Stored items
/-- Settles O57: the output, then the feedback as one more product with a gain in [0, 1.0]. -/
theorem operatorOutputRange : Obligations.OperatorOutputRange := by
  intro o hlo hhi
  have hlevel : |(opLevel Config.reference o).toInt| ≤ 65536 := abs_le.2 ⟨le_trans (by decide) hlo, hhi⟩
  have hout := abs_opOutput_le_of_level hlevel
  exact ⟨hout, (fxMul_unit hout (abs_scale8_le o.fbl)).2⟩

end Sys2Proof.Machine
end

section
/-! The event commands (R262 to R264): each broadcasts one update to the four operators, and a broadcast changes nothing
else. -/

namespace Sys2Proof.Machine

open Sys2Proof.Safety

theorem eachOp_mapOps (f : Operator → Operator) (s : State) : EachOp f s (s.setVoice (s.voice.mapOps f)) :=
  ⟨Voice.mapOps_op s.voice f, ⟨rfl, rfl, rfl, rfl, rfl⟩, rfl, rfl, rfl, rfl⟩

/-- Settles O14: SET_FREQ is the broadcast of the pitch. -/
theorem setFreqBroadcastsPitch : Obligations.SetFreqBroadcastsPitch := fun pitch s =>
  ⟨decode_voiceOpcode 4 pitch, _, rfl, eachOp_mapOps _ s⟩

/-- Settles O15: the broadcasts of the pitch and of EG.OPEN are one broadcast. -/
theorem noteOnOpensEveryEnvelope : Obligations.NoteOnOpensEveryEnvelope := fun pitch s =>
  ⟨decode_voiceOpcode 2 pitch, _, rfl, eachOp_mapOps _ s⟩

/-- Settles O16: NOTE_OFF is the broadcast of EG.CLOSE, in its one formula for all five states. -/
theorem noteOffClosesEveryEnvelope : Obligations.NoteOffClosesEveryEnvelope := by
  intro data s
  refine ⟨decode_voiceOpcode 3 data, _, execNoteOff_eq s, ?_⟩
  simp only [closeAll, envClose_eq]
  exact eachOp_mapOps _ s

end Sys2Proof.Machine
end

section
/-! The routing of a TICK (R255 to R258): what the turns before an operator leave in the scratch registers is the fold of
their outputs over their sinks, and that is what the operator's source selector reads. -/

namespace Sys2Proof.Machine

open Sys2Proof.Safety

/-- The operators whose turn comes before that of operator `i` (R256). -/
def turnsBefore : OpIdx → List OpIdx
  | .o0 => []
  | .o1 => [.o0]
  | .o2 => [.o0, .o1]
  | .o3 => [.o0, .o1, .o2]

/-- The outputs `y` of some operators, each with its sink under the `ALG_ROM` word (R70, R257). -/
def sunkOutputs (word : U16) (y : OpIdx → Fx) (is : List OpIdx) : List (RouteSel × Fx) :=
  is.map fun j => ((routeRule word j).snk, y j)

/-- The modulation of operator `i` under the word, when the operators put out `y` (R255). -/
def routedModulation (word : U16) (y : OpIdx → Fx) (i : OpIdx) : Fx :=
  readScratch (routeRule word i).src (scratchAfter (sunkOutputs word y (turnsBefore i)))

/-- (Output, Adder) after the four turns under the word (R257). -/
def routedScratch (word : U16) (y : OpIdx → Fx) : Fx × Fx :=
  scratchAfter (sunkOutputs word y [.o0, .o1, .o2, .o3])

/-- The sample under the word: the register that operator 3 sinks into (R258). -/
def routedSample (word : U16) (y : OpIdx → Fx) : Fx := readScratch (routeRule word .o3).snk (routedScratch word y)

### ACTIVITY
Which of the lines above include the word "readScratch"? Copy each of them.

### ANSWER TO THIS EXERCISE
  readScratch (routeRule word i).src (scratchAfter (sunkOutputs word y (turnsBefore i)))
def routedSample (word : U16) (y : OpIdx → Fx) : Fx := readScratch (routeRule word .o3).snk (routedScratch word y)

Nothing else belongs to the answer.